8.4.2.1 subgroup analysis

Refers to analyzing a subset of patients in a trial separately (e.g., gender, race, family background, etc.)
Important for: clinical decision making, regulatory requirements, hypothesis generation
Problems:
- insufficient power. If powered for overall treatment effect, it will be underpowered to detect similar effects in subgroups.
- multiple comparisons. If you torture your data long enough, eventually it will confess to anything.
- whenever possible, subgroup analysis should be defined a priori in the protocol

8.4.2.2 Some topics worth investigating

Meta Analysis (Green, Benedetti, and Crowley 1997)
General Thoughts on Clinical Trials for cancer (Green, Benedetti, and Crowley 1997)
Stratified Cox Model (Vittinghoff et al. 2012)
Interim analyses / stopping rules
Intent-to-treat (missing data)
Investigating time-varying effects (Bellera et al. 2010)

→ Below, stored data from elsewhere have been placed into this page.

/-- The held bits and one more as a number. -/
theorem bitsValue_held_concat (h : FoldReady s) (b : Bool) :
    bitsValue (heldBits s.r ++ [b]) = 2 * s.r.acc.toNat + b.toNat := by
  rw [bitsValue_append, heldBits, bitsValue_bitsMsb, Nat.mod_eq_of_lt h.fits, bitsValue_cons, bitsValue_nil]
  simp
  omega

/-- The key of rule R131's lookup: a stored code is the held bits and the new one exactly when its length and value are. -/
theorem FoldReady.entryBits_eq_iff (h : FoldReady s) (he : e ∈ s.cb.entries) :
    entryBits e = heldBits s.r ++ [b] ↔
      e.len.toNat = s.r.cnt.toNat + 1 ∧ e.code.toNat = 2 * s.r.acc.toNat + b.toNat := by
  have hcode : bitsValue (entryBits e) = e.code.toNat := by
    rw [entryBits, bitsValue_bitsMsb, Nat.mod_eq_of_lt (h.store.bounds e he).2.2]
  rw [← bitsValue_held_concat h, ← hcode]
  constructor
  · intro heq
    exact ⟨by simpa using congrArg List.length heq, congrArg bitsValue heq⟩
  · rintro ⟨hlen, hvalue⟩
    exact bits_ext (by simpa using hlen) hvalue

/-- Settles O27, by the three things a fold can do. -/
theorem foldBitFoldsAndLooksUp : Obligations.FoldBitFoldsAndLooksUp := by
  intro b s h ha herr hne
  have hp := h.parseReady ha herr ((done_eq_false _).2 hne)
  have hroom := hp.room
  have hfits := hp.fits
  have hbit := b.toNat_lt
  refine ⟨by rw [pow_succ]; omega, hroom, fun hfull => foldBit_overflow hfull b, fun hb => ?_⟩
  have hbits := count_ext (toNat_succ_count s.r.bits hb)
  refine ⟨fun e he hlen hcode => ?_, fun hno => ?_⟩
  · have hemitted := count_ext (toNat_succ_count s.r.emitted (by have := hp.notDone; omega))
    rw [foldBit_match hp.toFoldReady hb he ((hp.toFoldReady.entryBits_eq_iff he).2 ⟨hlen, hcode⟩), hbits, hemitted]
  · have hunmatched : ∀ e ∈ s.cb.entries, entryBits e ≠ heldBits s.r ++ [b] :=
      fun e he heq => hno e he ((hp.toFoldReady.entryBits_eq_iff he).1 heq)
    rw [foldBit_hold hp.toFoldReady hb hunmatched, hbits, withHeld, bitsValue_held_concat hp.toFoldReady,
      List.length_append, length_heldBits, List.length_singleton]

end Sys2Proof.Machine
end

section
/-! SUPPORT. `DEC.INIT`, `DEC.END` and a `DEC.BYTE` that takes no bit, as whole states (42_reader_commands.md rules R132, R133,
R134). -/

namespace Sys2Proof.Machine

variable {s : State} {b : Byte} {n : Count}

theorem exec_decInit_invalid (herr : s.cb.err ≠ 0) : exec (.decInit n) s = .next (raiseErr .cbInvalid s) := by
  rw [exec, execDecInit, if_pos herr]

/-- A flag answered in the data of a response. -/
theorem flagData_eq (b : Bool) : flagData b = if b = true then 1#64 else 0#64 := by
  cases b <;> rfl

/-- Settles O28, by the two cases of `CB_ERR`. -/
theorem decInitMakesFreshReader : Obligations.DecInitMakesFreshReader := by
  refine ⟨fun n => decode_encode (i := .decInit n) rfl, fun s n => ⟨fun herr => ?_, exec_decInit_invalid⟩⟩
  rw [exec_decInit_ok herr, flagData_eq]
  simp only [beq_iff_eq]
  rfl

theorem exec_decByte_idle (herr : s.r.err = 0) (ha : s.r.active = false) :
    exec (.decByte b) s = .next (raiseErr .notActive s) := by
  rw [exec, execDecByte, if_neg (not_not.2 herr), if_pos ha]

theorem exec_decByte_done (herr : s.r.err = 0) (ha : s.r.active = true) (hd : s.r.done = true) :
    exec (.decByte b) s = .next (raiseErr .overrun s) := by
  rw [exec, execDecByte, if_neg (not_not.2 herr), if_neg (by simp [ha]), if_pos hd]

/-- The loop of a reader that is not done stops at once when its bit count is full. -/
theorem foldBits_overflow (hd : s.r.done = false) (hfull : s.r.bits.toNat = 2 ^ 64 - 1) {bits : List Bool} (hne : bits ≠ []) :
    foldBits bits s = (s, some (.countOverflow .reader)) := by
  obtain ⟨b, bs, rfl⟩ := List.exists_cons_of_ne_nil hne
  simp only [foldBits, hd, foldBit_overflow hfull, Bool.false_eq_true, if_false]

/-- Settles O29, by the checks of `DEC.BYTE` in order and the first round of its loop. -/
theorem decByteTakesNoBit : Obligations.DecByteTakesNoBit := by
  refine fun s b => ⟨fun hne => ?_, fun herr ha => ?_, fun herr ha hdone => ?_, fun herr ha hne hfull => ?_⟩
  · exact exec_of_latched (i := .decByte b) hne
  · exact exec_decByte_idle herr ha
  · exact exec_decByte_done herr ha ((done_eq_true _).2 hdone)
  · have hd := (done_eq_false _).2 hne
    exact exec_decByte_raises herr ha hd (foldBits_overflow hd hfull (List.cons_ne_nil _ _))

theorem exec_decEnd_idle (herr : s.r.err = 0) (ha : s.r.active = false) :
    exec .decEnd s = .next (raiseErr .notActive s) := by
  rw [exec, execDecEnd, if_neg (not_not.2 herr), if_pos ha]

/-- Settles O31, by the checks of `DEC.END` in order. -/
theorem decEndChecksComplete : Obligations.DecEndChecksComplete := by
  refine ⟨decode_encode (i := .decEnd) rfl, fun s => ⟨fun hne => ?_, fun herr ha => ?_, fun herr ha hne => ?_,
    fun herr ha hdone => ?_⟩⟩
  · exact exec_of_latched (i := .decEnd) hne
  · exact exec_decEnd_idle herr ha
  · exact exec_decEnd_truncated herr ha ((done_eq_false _).2 hne)
  · exact exec_decEnd_done herr ha ((done_eq_true _).2 hdone) rfl

end Sys2Proof.Machine
end

section
/-! SUPPORT. What the reader commands log, which of them set `R_ORIGLEN`, and what they add to the streams
(42_reader_commands.md rules R132 to R134). -/

namespace Sys2Proof.Machine

variable {i : Instr} {s t : State}

/-- The errors that the reader commands raise. -/
def readerErrors : List Err := [.cbInvalid, .notActive, .noMatch, .truncated, .overrun, .countOverflow .reader]

theorem code_of_readerError {e : Err} (he : e ∈ readerErrors) :
    e.code.toNat = 8 ∨ e.code.toNat = 9 ∨ (11 ≤ e.code.toNat ∧ e.code.toNat ≤ 14) := by
  fin_cases he <;> decide

/-- No error of the reader touches `R_ORIGLEN`. -/
theorem raiseErr_origLen (e : Err) (s : State) : (raiseErr e s).r.origLen = s.r.origLen := by
  rw [raiseErr_r]
  cases e with
  | countOverflow u => cases u <;> rfl
  | _ => rfl

/-- The reader commands answer with `OK`, a latched error, or a raise, and log the last. -/
theorem reader_faultLog (hi : (∃ n, i = .decInit n) ∨ (∃ b, i = .decByte b) ∨ i = .decEnd) (hx : exec i s = .next t) :
    t.faultLog = s.faultLog ∨ ∃ e ∈ readerErrors, t.faultLog = s.faultLog ||| (1#16 <<< e.code.toNat) := by
  obtain ⟨n, rfl⟩ | ⟨b, rfl⟩ | rfl := hi
  · obtain ⟨-, rfl⟩ | ⟨-, rfl⟩ := decInit_cases hx
    · exact .inr ⟨.cbInvalid, by simp [readerErrors], raiseErr_faultLog _ s⟩
    · exact .inl rfl
  · obtain ⟨-, -, hlog, -⟩ := foldBits_frame (bitsMsb 8 b) s
    obtain ⟨-, rfl⟩ | ⟨-, -, rfl⟩ | ⟨-, -, -, rfl⟩ | ⟨-, -, -, s', hf, rfl⟩ | ⟨-, -, -, s', e, hf, he, rfl⟩ := decByte_cases hx
    · exact .inl rfl
    · exact .inr ⟨.notActive, by simp [readerErrors], raiseErr_faultLog _ s⟩
    · exact .inr ⟨.overrun, by simp [readerErrors], raiseErr_faultLog _ s⟩
    · rw [hf] at hlog
      exact .inl hlog
    · rw [hf] at hlog
      exact .inr ⟨e, by rcases he with rfl | rfl <;> simp [readerErrors], by rw [raiseErr_faultLog, hlog]⟩
  · obtain ⟨-, rfl⟩ | ⟨-, -, rfl⟩ | ⟨-, -, -, rfl⟩ | ⟨-, -, -, rfl⟩ := decEnd_cases hx
    · exact .inl rfl
    · exact .inr ⟨.notActive, by simp [readerErrors], raiseErr_faultLog _ s⟩
    · exact .inr ⟨.truncated, by simp [readerErrors], raiseErr_faultLog _ s⟩
    · exact .inl rfl

theorem decByte_origLen {b : Byte} (hx : exec (.decByte b) s = .next t) : t.r.origLen = s.r.origLen := by
  obtain ⟨-, -, -, -, -, -, hlen, -⟩ := foldBits_frame (bitsMsb 8 b) s
  obtain ⟨-, rfl⟩ | ⟨-, -, rfl⟩ | ⟨-, -, -, rfl⟩ | ⟨-, -, -, s', hf, rfl⟩ | ⟨-, -, -, s', e, hf, -, rfl⟩ := decByte_cases hx
  · rfl
  · rfl
  · rfl
  · rwa [hf] at hlen
  · rw [hf] at hlen
    rw [raiseErr_origLen, hlen]

theorem decEnd_origLen (hx : exec .decEnd s = .next t) : t.r.origLen = s.r.origLen := by
  obtain ⟨-, rfl⟩ | ⟨-, -, rfl⟩ | ⟨-, -, -, rfl⟩ | ⟨-, -, -, rfl⟩ := decEnd_cases hx
  · rfl
  · rfl
  · rfl
  · rfl

/-- The views of the history after symbols and one response. -/
theorem views_of_syms {syms : List Byte} {r : Word72} (hh : t.history = s.history ++ (syms.map .outSym ++ [.resp r])) :
    t.byteOut = s.byteOut ∧ t.symOut = s.symOut ++ syms ∧ t.responses = s.responses ++ [r] := by
  simp [State.byteOut, State.symOut, State.responses, hh, Event.byte?, Event.sym?, Event.resp?, Function.comp_def]

/-- Settles O34: the only events are symbols and a response, and a logged bit is the number of a reader error. -/
theorem readerCommandsFrame : Obligations.ReaderCommandsFrame := by
  intro i s t hi hx
  obtain ⟨hcb, hw, syms, r, hh⟩ := reader_frame hi hx
  obtain ⟨hbyte, hsym, -⟩ := views_of_syms hh
  refine ⟨hcb, hw, hbyte, exec_hostIn hx, ⟨syms, hsym.symm⟩, fun hnot => ?_, fun k h8 h9 hk => ?_⟩
  · obtain ⟨n, rfl⟩ | ⟨b, rfl⟩ | rfl := hi
    · exact absurd rfl (hnot n)
    · exact decByte_origLen hx
    · exact decEnd_origLen hx
  · obtain hlog | ⟨e, he, hlog⟩ := reader_faultLog hi hx
    · rw [hlog]
    · have hcode := code_of_readerError he
      rw [hlog, getLsbD_log, decide_eq_false (by omega), Bool.or_false]

end Sys2Proof.Machine
end

section
/-! SUPPORT. `DEC.BYTE` as the parse of the held bits and the bits that fit the count (42_reader_commands.md rules R131, R133,
R135). -/

namespace Sys2Proof.Machine

variable {s t : State} {b : Byte} {es : List Entry} {bits xs ys rest : List Bool} {k : Nat} {e : Err}

/-- The loop of a reader that the first bits leave without an error goes on with the others. -/
theorem foldBits_append_of_none (h : foldBits xs s = (t, none)) : foldBits (xs ++ ys) s = foldBits ys t := by
  rw [foldBits_append, h]

/-- The bits after the one that raises an error are not taken. -/
theorem foldBits_append_of_raise (h : foldBits xs s = (t, some e)) : foldBits (xs ++ ys) s = (t, some e) := by
  rw [foldBits_append, h]

theorem heldBits_afterParse (h : rest.length ≤ 32) : heldBits (afterParse s es k rest).r = rest :=
  heldBits_withHeld s.r h

theorem afterParse_emitted (hn : s.r.emitted.toNat + es.length ≤ s.r.origLen.toNat) :
    (afterParse s es k rest).r.emitted.toNat = s.r.emitted.toNat + es.length := by
  have hlt := s.r.origLen.isLt
  rw [afterParse, BitVec.toNat_ofNat, Nat.mod_eq_of_lt (by omega)]

theorem afterParse_bits (hk : s.r.bits.toNat + k ≤ 2 ^ 64 - 1) :
    (afterParse s es k rest).r.bits.toNat = s.r.bits.toNat + k := by
  rw [afterParse, BitVec.toNat_ofNat, Nat.mod_eq_of_lt (by omega)]

theorem afterParse_done (hn : s.r.emitted.toNat + es.length = s.r.origLen.toNat) : (afterParse s es k rest).r.done = true :=
  (done_eq_true _).2 (BitVec.eq_of_toNat_eq ((afterParse_emitted hn.le).trans hn))

theorem afterParse_not_done (hn : s.r.emitted.toNat + es.length < s.r.origLen.toNat) :
    (afterParse s es k rest).r.done = false :=
  (done_eq_false _).2 fun heq => hn.ne ((afterParse_emitted hn.le).symm.trans (congrArg BitVec.toNat heq))

/-- The state that a completed decode leaves, register by register. -/
theorem afterParse_of_complete (hn : s.r.emitted.toNat + es.length = s.r.origLen.toNat) :
    afterParse s es k [] = { s with
      r := { s.r with acc := 0, cnt := 0, emitted := s.r.origLen, bits := BitVec.ofNat 64 (s.r.bits.toNat + k) }
      history := s.history ++ es.map fun e => .outSym e.sym } := by
  rw [afterParse, ← count_ext hn.symm]
  rfl

/-- A decode in progress whose held bits, followed by `xs`, are the stored codes `es` and a rest. -/
structure Parse (s : State) (xs : List Bool) (es : List Entry) (rest : List Bool) : Prop where
  inv : s.Inv
  active : s.r.active = true
  noErr : s.r.err = 0
  notDone : s.r.done = false
  stored : ∀ e ∈ es, e ∈ s.cb.entries
  bits : heldBits s.r ++ xs = es.flatMap entryBits ++ rest

namespace Parse

theorem ready (h : Parse s xs es rest) : ParseReady s := h.inv.parseReady h.active h.noErr h.notDone

theorem length_eq (h : Parse s xs es rest) : s.r.cnt.toNat + xs.length = (es.flatMap entryBits).length + rest.length := by
  simpa only [List.length_append, length_heldBits] using congrArg List.length h.bits

/-- More bits lengthen the rest. -/
theorem append (h : Parse s xs es rest) (ys : List Bool) : Parse s (xs ++ ys) es (rest ++ ys) :=
  { h with bits := by rw [← List.append_assoc, h.bits, List.append_assoc] }

/-- The bits that the codes take parse into the codes as well. -/
theorem take_codes (h : Parse s xs es rest) :
    ∃ rest', Parse s (xs.take ((es.flatMap entryBits).length - s.r.cnt.toNat)) es rest' := by
  have hcut := congrArg (List.take (s.r.cnt.toNat + ((es.flatMap entryBits).length - s.r.cnt.toNat))) h.bits
  rw [List.take_append, List.take_append, length_heldBits, Nat.add_sub_cancel_left,
    List.take_of_length_le (l := heldBits s.r) (by rw [length_heldBits]; omega),
    List.take_of_length_le (l := es.flatMap entryBits) (by omega)] at hcut
  exact ⟨_, { h with bits := hcut }⟩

8.4.3 Simulating survival data

There is a package designed to simulate survival data, simsurv. It allows for complex models, but there is some difficulty with scenarios with very few events or with binary explanatory variables. Sam Brilleman spoke about the simsurv package at useR! 2018: https://www.youtube.com/watch?v=fJTYsncvpvI.

8.5 R example: ProPublica Analysis

8.5.1 Recidivism in Florida

[The ProPublica] analysis of Northpointe’s tool, called COMPAS (which stands for Correctional Offender Management Profiling for Alternative Sanctions), found that black defendants were far more likely than white defendants to be incorrectly judged to be at a higher risk of recidivism, while white defendants were more likely than black defendants to be incorrectly flagged as low risk.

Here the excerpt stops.